## TASK DIRECTIONS
Please copy each line of the records below that holds the word "BitVec".
○ ○ ○ ○
/-- REG_READ: the value goes to the requester. With POWERDOWN_READY set nothing else changes (R446). -/
def execRegRead (req : Requester) (off : BitVec 32) (size : Nat) (s : State) : Host.Outcome State Fault Refusal :=
  if !s.reaches req && !s.bootReads req off.toNat then
    .next (match req with | .fn f => (s.aerErr f aerUnsupported).emit (.unsupported f) | _ => s.emit (.regError req off.toNat))
  else match s.regReadAt req off.toNat size with
    | some x => .next ((if s.shut then s else x.2).emit (.regValue req off.toNat (BitVec.ofNat 64 x.1)))
    | none => .next (s.emit (.regError req off.toNat))

end Sys2Proof.Machine
end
○ ○ ○ ○
## ANSWER BOX
def execRegRead (req : Requester) (off : BitVec 32) (size : Nat) (s : State) : Host.Outcome State Fault Refusal :=
    | some x => .next ((if s.shut then s else x.2).emit (.regValue req off.toNat (BitVec.ofNat 64 x.1)))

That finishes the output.